Das zeigt sich sehr schön in der drangvollen Enge des Berliner Lido, als Delay mit seiner bewährten Begleitband Disco No.1 (plus Lindenberg-Tourgitarrist Jörg Sander) in beschleunigtem Tempo durch sein neues – und altes – Oeuvre pflügt. Eine Ragga-HipHop-Rock-Mithüpfrevue, bei der mal eben zwei, drei Takte von „Whole Lotta Love“ oder „Uptown Top Ranking“ wie bei einem DJ-Mix eingeflochten werden.
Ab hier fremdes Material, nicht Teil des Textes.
/-- SvfCoef and SVF_K (42_drum_voices.md section 4). The bits of a NaN are the model's (log entry 5). -/
def Obligations.SvfCoefFollowsItsRule : Prop :=
  (∀ f k : F32,
    let nu := setupNan Config.cfg
    let fsF := F32.ofNat Config.cfg.fs
    let fc := F32.clamp f 0x41A00000#32 (F32.mul nu 0x3EE66666#32 fsF)
    let g := Config.cfg.tan (F32.div nu (F32.mul nu 0x40490FDB#32 fc) fsF)
    let a1 := F32.div nu 0x3F800000#32 (F32.add nu 0x3F800000#32 (F32.mul nu g (F32.add nu g k)))
    svfA1 Config.cfg f k = a1 ∧ svfA2 Config.cfg f k = F32.mul nu g a1 ∧
    svfA3 Config.cfg f k = F32.mul nu g (F32.mul nu g a1)) ∧
  State.reset.snare.k = 0x3F19999A#32 ∧ State.reset.hat.k = 0x3F19999A#32

/-- Selecting the current set re-applies the same constants (42_drum_voices.md section 9). That a NaN among them gets the
same bits again is the model's choice (log entry 5). -/
def Obligations.SelectingTheCurrentSetChangesNothing : Prop :=
  ∀ s : State, VoicesTuned s → exec (.setDrumset (BitVec.ofNat 8 s.drumset.val)) s = .next { s with rsp := 0#32 }

/-- Toggling to MANUAL halts all further triggers, and envelopes already triggered keep running (43_clock_sequencer.md
section 2). -/
def Obligations.StoppedSequencerFiresNothing : Prop :=
  ∀ (x : F32) (s : State), s.seqState ≠ .playing → ∃ t, exec (.sample x) s = .next t ∧
    t.seqState = s.seqState ∧ t.stepIdx = s.stepIdx ∧
    t.kick.env = s.kick.env.next (sampleNan Config.cfg s) ∧
    t.snare.env = s.snare.env.next (sampleNan Config.cfg s) ∧
    t.hat.env = s.hat.env.next (sampleNan Config.cfg s)

/-- BUTTON and the transition table (43_clock_sequencer.md sections 2 and 3). -/
def Obligations.ButtonDrivesTheSequencer : Prop :=
  ∀ (b : BitVec 8) (lvl : Bool) (s : State), b.toNat ≤ 2 → ∃ t, exec (.button b lvl) s = .next t ∧
    (∀ n, n < 3 → t.btnPrev.getLsbD n = if n = b.toNat then lvl else s.btnPrev.getLsbD n) ∧
    let edge := s.btnPrev.getLsbD b.toNat = false ∧ lvl = true
    (¬edge → t = { s with btnPrev := t.btnPrev, rsp := 0#32 }) ∧
    (edge → b = 2#8 → t = { s with
      btnPrev := t.btnPrev, rsp := 0#32, stepIdx := 0, chg := true
      seqState := if s.seqState = .manual then .armed else .manual }) ∧
    (edge → b = 0#8 → s.seqState = .manual → t = { s with
      btnPrev := t.btnPrev, rsp := 0#32
      kick := { s.kick with env := { s.kick.env with stage := .attack, level := 0x00000000#32 } } }) ∧
    (edge → b = 0#8 → s.seqState = .armed → t = { s with
      btnPrev := t.btnPrev, rsp := 0#32, seqState := .playing, stepIdx := 0, subdivCount := 0x00000000#32 }) ∧
    (edge → b = 0#8 → s.seqState = .playing → t = { s with btnPrev := t.btnPrev, rsp := 0#32 }) ∧
    (edge → b = 1#8 → s.seqState = .manual → t = { s with
      btnPrev := t.btnPrev, rsp := 0#32
      snare := { s.snare with env := { s.snare.env with stage := .attack, level := 0x00000000#32 } } }) ∧
    (edge → b = 1#8 → s.seqState ≠ .manual → t = { s with btnPrev := t.btnPrev, rsp := 0#32 })

/-- ENC_INC (43_clock_sequencer.md section 3). The bits of a NaN are the model's (log entry 5). At inc = 0 and MIX = -0.0
the spec's pseudocode and its corner case differ; that +0.0 is stored there is the model's choice (log entry 18). -/
def Obligations.EncIncTurnsTheSetOrTheMix : Prop :=
  (∀ (inc : Word) (s : State), s.seqState = .manual → ∃ t, exec (.encInc inc) s = .next t ∧
    (t.drumset.val : Int) = ((s.drumset.val : Int) + inc.toInt) % 6 ∧
    exec (.setDrumset (BitVec.ofNat 8 t.drumset.val)) s = .next t) ∧
  ∀ (inc : Word) (s : State), s.seqState ≠ .manual →
    exec (.encInc inc) s = .next { s with
      mix := F32.clamp
        (F32.add (setupNan Config.cfg) s.mix (F32.mul (setupNan Config.cfg) (F32.ofInt inc.toInt) Config.cfg.mixStep))
        0x00000000#32 0x3F800000#32
      rsp := 0#32 }

/-- The delay-line setters (41_delay_line.md section 3). -/
def Obligations.DelaySettersClampAndStore : Prop :=
  ∀ (x : F32) (s : State),
    (let d := F32.clamp x 0x3C23D70A#32 0x3F666666#32
     exec (.setDelayTime x) s = .next { s with
      delayTime := d, baseDelay := F32.mul (setupNan Config.cfg) d (F32.ofNat Config.cfg.fs), rsp := 0#32 }) ∧
    exec (.setFeedback x) s = .next { s with feedback := F32.clamp x 0x00000000#32 0x3F59999A#32, rsp := 0#32 } ∧
    (let f := F32.clamp x 0x3C23D70A#32 0x41200000#32
     exec (.setLfoRate x) s = .next { s with
      lfoRate := f, lfoInc := F32.div (setupNan Config.cfg) f (F32.ofNat Config.cfg.fs), rsp := 0#32 }) ∧
    exec (.setLfoDepth x) s = .next { s with lfoDepth := F32.clamp x 0x00000000#32 0x3F4CCCCD#32, rsp := 0#32 } ∧
    exec (.setMix x) s = .next { s with mix := F32.clamp x 0x00000000#32 0x3F800000#32, rsp := 0#32 }

/-- The knobs (44_host_commands.md sections 1 and 2). -/
def Obligations.KnobsClampAndMap : Prop :=
  ∀ (k : F32) (s : State),
    let nu := setupNan Config.cfg
    let kc := F32.clamp k 0x00000000#32 0x3F800000#32
    let d := F32.clamp (F32.add nu Config.cfg.dkOff (F32.mul nu Config.cfg.dkSpan kc)) 0x3C23D70A#32 0x3F666666#32
    exec (.knobTempo k) s = .next { s with
      tempoKnob := kc, bpm := F32.add nu 0x42700000#32 (F32.mul nu 0x42F00000#32 kc), rsp := 0#32 } ∧
    exec (.knobVolume k) s = .next { s with volume := kc, rsp := 0#32 } ∧
    exec (.knobDelay k) s = .next { s with
      delayTime := d, baseDelay := F32.mul nu d (F32.ofNat Config.cfg.fs), rsp := 0#32 } ∧
    exec (.knobFeedback k) s = .next { s with
      feedback := F32.clamp (F32.mul nu kc Config.cfg.fbKnobScale) 0x00000000#32 0x3F59999A#32, rsp := 0#32 }

/-- The knob ranges with the default mapping (44_host_commands.md section 2; 43_clock_sequencer.md section 1). -/
def Obligations.TempoAndDelayKnobsReachTheirRanges : Prop :=
  ∀ s : State,
    (∀ k : F32, ∃ t, exec (.knobTempo k) s = .next t ∧ Between 0x42700000#32 0x43340000#32 t.bpm ∧
      (k = 0x00000000#32 → t.bpm = 0x42700000#32) ∧ (k = 0x3F800000#32 → t.bpm = 0x43340000#32)) ∧
    ∀ k : F32, ∃ t, exec (.knobDelay k) s = .next t ∧ Between 0x3C23D70A#32 0x3F000000#32 t.delayTime ∧
      (k = 0x00000000#32 → t.delayTime = 0x3C23D70A#32) ∧ (k = 0x3F800000#32 → t.delayTime = 0x3F000000#32)

/-- READ_STATUS and the STATUS register (44_host_commands.md section 2; 10_state.md section 4). -/
def Obligations.ReadStatusAnswersAndClears : Prop :=
  ∀ s : State, ∃ w : Word,
    exec .readStatus s = .next { s with chg := false, err := false, ovf := false, rsp := w } ∧
    (w &&& 0x7#32).toNat = s.drumset.val ∧ w.getLsbD 3 = false ∧
    (w.getLsbD 4 = true ↔ s.seqState ≠ .manual) ∧ (w.getLsbD 5 = true ↔ s.seqState = .playing) ∧
    w.getLsbD 6 = false ∧ w.getLsbD 7 = false ∧
    w.getLsbD 8 = s.chg ∧ w.getLsbD 9 = s.err ∧ w.getLsbD 10 = s.ovf ∧ w >>> 11 = 0#32

/-- READ_PARAM and the register map (44_host_commands.md section 2; 10_state.md sections 2 to 8). -/
def Obligations.ReadParamAnswersTheRegister : Prop :=
  ∀ s : State,
    let stage (e : EnvStage) : Word := match e with | .idle => 0#32 | .attack => 1#32 | .decay => 2#32
    let sequencer (q : SeqState) : Word := match q with | .manual => 0#32 | .armed => 1#32 | .playing => 2#32
    let controlRegs : List (BitVec 8 × Word) := [(0x00#8, s.delayTime), (0x01#8, s.feedback), (0x02#8, s.lfoRate),
      (0x03#8, s.lfoDepth), (0x04#8, s.mix), (0x05#8, s.tempoKnob), (0x06#8, s.bpm), (0x07#8, s.volume),
      (0x08#8, s.baseDelay), (0x09#8, s.lfoInc), (0x0A#8, BitVec.ofNat 32 s.drumset.val), (0x0B#8, s.ctrl),
      (0x0C#8, s.status), (0x0D#8, s.errInfo)]
    let delayLineRegs : List (BitVec 8 × Word) := [(0x10#8, BitVec.ofNat 32 s.writeIndex), (0x11#8, s.dcX1),
      (0x12#8, s.dcY1), (0x13#8, s.fbState), (0x14#8, s.lfoPhase)]
    let kickRegs : List (BitVec 8 × Word) := [(0x20#8, stage s.kick.env.stage), (0x21#8, s.kick.env.level),
      (0x22#8, s.kick.env.ainc), (0x23#8, s.kick.env.dinc), (0x24#8, s.kick.freq), (0x25#8, s.kick.phase),
      (0x26#8, s.kick.inc), (0x27#8, 0#32), (0x28#8, 0#32), (0x29#8, 0#32), (0x2A#8, 0#32), (0x2B#8, 0#32),
      (0x2C#8, 0#32)]
    let snareRegs : List (BitVec 8 × Word) := [(0x30#8, stage s.snare.env.stage), (0x31#8, s.snare.env.level),
      (0x32#8, s.snare.env.ainc), (0x33#8, s.snare.env.dinc), (0x34#8, s.snare.freq), (0x35#8, 0#32), (0x36#8, 0#32),
      (0x37#8, s.snare.ic1), (0x38#8, s.snare.ic2), (0x39#8, s.snare.a1), (0x3A#8, s.snare.a2), (0x3B#8, s.snare.a3),
      (0x3C#8, s.snare.k)]
    let hatRegs : List (BitVec 8 × Word) := [(0x40#8, stage s.hat.env.stage), (0x41#8, s.hat.env.level),
      (0x42#8, s.hat.env.ainc), (0x43#8, s.hat.env.dinc), (0x44#8, s.hat.freq), (0x45#8, 0#32), (0x46#8, 0#32),
      (0x47#8, s.hat.ic1), (0x48#8, s.hat.ic2), (0x49#8, s.hat.a1), (0x4A#8, s.hat.a2), (0x4B#8, s.hat.a3),
      (0x4C#8, s.hat.k)]
    let clickRegs : List (BitVec 8 × Word) := [(0x50#8, stage s.click.env.stage), (0x51#8, s.click.env.level),
      (0x52#8, s.click.env.ainc), (0x53#8, s.click.env.dinc), (0x54#8, s.click.freq), (0x55#8, s.click.phase),
      (0x56#8, s.click.inc), (0x57#8, 0#32), (0x58#8, 0#32), (0x59#8, 0#32), (0x5A#8, 0#32), (0x5B#8, 0#32),
      (0x5C#8, 0#32)]
    let clockRegs : List (BitVec 8 × Word) := [(0x60#8, sequencer s.seqState), (0x61#8, BitVec.ofNat 32 s.stepIdx),
      (0x62#8, s.subdivCount), (0x63#8, s.beatCount), (0x64#8, BitVec.ofNat 32 s.btnPrev.toNat), (0x65#8, s.lfsr),
      (0x66#8, s.lastPre), (0x67#8, s.lastL), (0x68#8, s.lastWet), (0x69#8, s.lastDrumBus)]
    ∀ r ∈ controlRegs ++ delayLineRegs ++ kickRegs ++ snareRegs ++ hatRegs ++ clickRegs ++ clockRegs,
      exec (.readParam r.1) s = .next { s with rsp := r.2 }

/-- R118: the reserved register numbers. -/
def Obligations.ReservedRegistersAreArgRange : Prop :=
  ∀ (n : BitVec 8) (data : Word),
    let k := n.toNat
    let reserved := k = 0x0E ∨ k = 0x0F ∨ (0x15 ≤ k ∧ k ≤ 0x1F) ∨ (0x2D ≤ k ∧ k ≤ 0x2F) ∨ (0x3D ≤ k ∧ k ≤ 0x3F) ∨
      (0x4D ≤ k ∧ k ≤ 0x4F) ∨ (0x5D ≤ k ∧ k ≤ 0x5F) ∨ 0x6A ≤ k
    let cmd : Word := 0x51000000#32 ||| (BitVec.ofNat 32 k <<< 16)
    (decode cmd data = .error .argRange ↔ reserved) ∧ (decode cmd data = .ok (.readParam n) ↔ ¬reserved)

/-- R700: NOP. -/
def Obligations.NopChangesNothing : Prop :=
  (∀ data : Word, decode 0x00000000#32 data = .ok .nop) ∧
  (∀ cmd data : Word, cmd >>> 24 = 0#32 → cmd ≠ 0x00000000#32 → decode cmd data = .error .reservedBits) ∧
  ∀ s : State, exec .nop s = .next { s with rsp := 0#32 }

/-- R714: WRITE_CTRL. -/
def Obligations.WriteCtrlWritesIrqEnOnly : Prop :=
  (∀ u : Word, decode 0x52000000#32 u = .ok (.writeCtrl u)) ∧
  (∀ cmd u : Word, cmd >>> 24 = 0x52#32 → cmd &&& 0x00FFFFFF#32 ≠ 0#32 → decode cmd u = .error .reservedBits) ∧
  ∀ (u : Word) (s : State),
    exec (.writeCtrl u) s = .next { s with ctrl := u &&& 0x00000001#32, rsp := 0#32 } ∧
    (u.getLsbD 0 = true → s.chg = true ∨ s.err = true →
      ({ s with ctrl := u &&& 0x00000001#32, rsp := 0#32 } : State).irq = true)

/-- RESET (44_host_commands.md section 2). That the port and the counter stay is the model's choice (log entry 16), and so
is that a NaN among the voice parameters gets the same bits again (log entry 5). -/
def Obligations.ResetIsPowerOn : Prop :=
  ∀ s : State, exec .reset s = .next { State.reset with inbox := s.inbox, nanTick := s.nanTick, rsp := 0#32 }

/-- The reset values (70_reset_and_hazards.md section 1). EnvInc and SvfCoef are stated by EnvIncFollowsItsRule and
SvfCoefFollowsItsRule. The bits of a NaN are the model's (log entry 5). -/
def Obligations.ResetValuesAreTheTable : Prop :=
  let s := State.reset
  let row := Config.cfg.drumset 0
  s.delayTime = 0x3C23D70A#32 ∧ s.baseDelay = 0x43F00000#32 ∧ s.lfoRate = 0x3C23D70A#32 ∧ s.lfoInc = 0x345FB23B#32 ∧
  s.feedback = 0#32 ∧ s.lfoDepth = 0#32 ∧ s.mix = 0#32 ∧ s.tempoKnob = 0#32 ∧ s.volume = 0#32 ∧
  s.bpm = 0x42700000#32 ∧ s.drumset = 0 ∧ s.ctrl = 0#32 ∧ s.status = 0#32 ∧ s.errInfo = 0#32 ∧
  s.writeIndex = 0 ∧ s.dcX1 = 0#32 ∧ s.dcY1 = 0#32 ∧ s.fbState = 0#32 ∧ s.lfoPhase = 0#32 ∧
  s.kick.env.stage = .idle ∧ s.snare.env.stage = .idle ∧ s.hat.env.stage = .idle ∧ s.click.env.stage = .idle ∧
  s.kick.env.level = 0#32 ∧ s.snare.env.level = 0#32 ∧ s.hat.env.level = 0#32 ∧ s.click.env.level = 0#32 ∧
  s.kick.env.ainc = 0x3CAAAAAA#32 ∧ s.snare.env.ainc = 0x3CAAAAAA#32 ∧ s.hat.env.ainc = 0x3D2AAAAA#32 ∧
  s.click.env.ainc = 0x3D2AAAAA#32 ∧ s.click.env.dinc = 0x3B088889#32 ∧
  s.snare.k = 0x3F19999A#32 ∧ s.hat.k = 0x3F19999A#32 ∧
  s.kick.freq = row.kickF ∧ s.kick.inc = F32.div (setupNan Config.cfg) row.kickF (F32.ofNat Config.cfg.fs) ∧
  s.kick.env.dinc = envInc Config.cfg row.kickDec ∧
  s.snare.freq = row.snareF ∧ s.snare.env.dinc = envInc Config.cfg row.snareDec ∧
  s.snare.a1 = svfA1 Config.cfg row.snareF 0x3F19999A#32 ∧ s.snare.a2 = svfA2 Config.cfg row.snareF 0x3F19999A#32 ∧
  s.snare.a3 = svfA3 Config.cfg row.snareF 0x3F19999A#32 ∧
  s.hat.freq = row.hatF ∧ s.hat.env.dinc = envInc Config.cfg row.hatDec ∧
  s.hat.a1 = svfA1 Config.cfg row.hatF 0x3F19999A#32 ∧ s.hat.a2 = svfA2 Config.cfg row.hatF 0x3F19999A#32 ∧
  s.hat.a3 = svfA3 Config.cfg row.hatF 0x3F19999A#32 ∧
  s.click.freq = 0x447A0000#32 ∧ s.click.inc = 0x3CAAAAAB#32 ∧
  s.kick.phase = 0#32 ∧ s.click.phase = 0#32 ∧ s.snare.ic1 = 0#32 ∧ s.snare.ic2 = 0#32 ∧
  s.hat.ic1 = 0#32 ∧ s.hat.ic2 = 0#32 ∧
  s.seqState = .manual ∧ s.stepIdx = 0 ∧ s.btnPrev = 0#3 ∧ s.subdivCount = 0#32 ∧ s.beatCount = 0#32 ∧
  s.lfsr = 0x00000001#32 ∧ s.lastPre = 0#32 ∧ s.lastL = 0#32 ∧ s.lastWet = 0#32 ∧ s.lastDrumBus = 0#32 ∧
  (∀ n, s.cell Config.cfg n = 0x00000000#32) ∧ s.irq = false

/-- The model's choice for terms that no command word carries (log entry 12), after 60_exceptions.md section 1. -/
def Obligations.ExecOutsideTheArgRangeRecordsArgRange : Prop :=
  ∀ (i : Instr) (s : State), i.wellFormed = false →
    exec i s = .next { s with
      rsp := 0#32
      errInfo := if s.err then s.errInfo
        else 3#32 ||| (((encode i).cmd >>> 24) <<< 8) ||| (((encode i).cmd >>> 16 &&& 0xFF#32) <<< 16)
      err := true
      ovf := s.ovf || s.err }
end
Delays handwerklich gewohnt solide Truppe hat so etwas locker drauf und holt sich ein ums andere Mal Szenenapplaus. Die bewährt schweißtreibende Wohlfühl-Revue wird ergänzt um die Geschmacksrichtung ROCK, wenn die heftigen Riffs der neuen Songs auf den Hanseaten-Rap-Klassiker „Türlich, Türlich (Sicher Digger)“ folgen. „Habt ihr Spaß!?“, ruft Delay. „SO richtig Spasss!?“ Jawoll hammwa. Arme gehen nach oben, Hände werden gereckt. Seine Show hat trotz der unernsten Aura in ihren musikalischen Passagen durchaus Lenny-Kravitz-Qualitäten, wobei man natürlich keinerlei Innovationen in irgendeine Richtung erwarten sollte. Ein Bekenntnis zum funky Schweinerock, das mit „St. Pauli“ als Rausschmeißer unter großem Jubel dazu ansetzt, gleich noch einen neuen Mitgröhl-Standard zu etablieren.
Delays große Zukunft (Stand April 2014) liegt mehr denn je darin, ein singender und rappender Bandleader zu sein, der sein Millionen-Publikum versiert durch die Geschichte der aktuellen Popmusik führt. Der James Last der Zehnerjahre.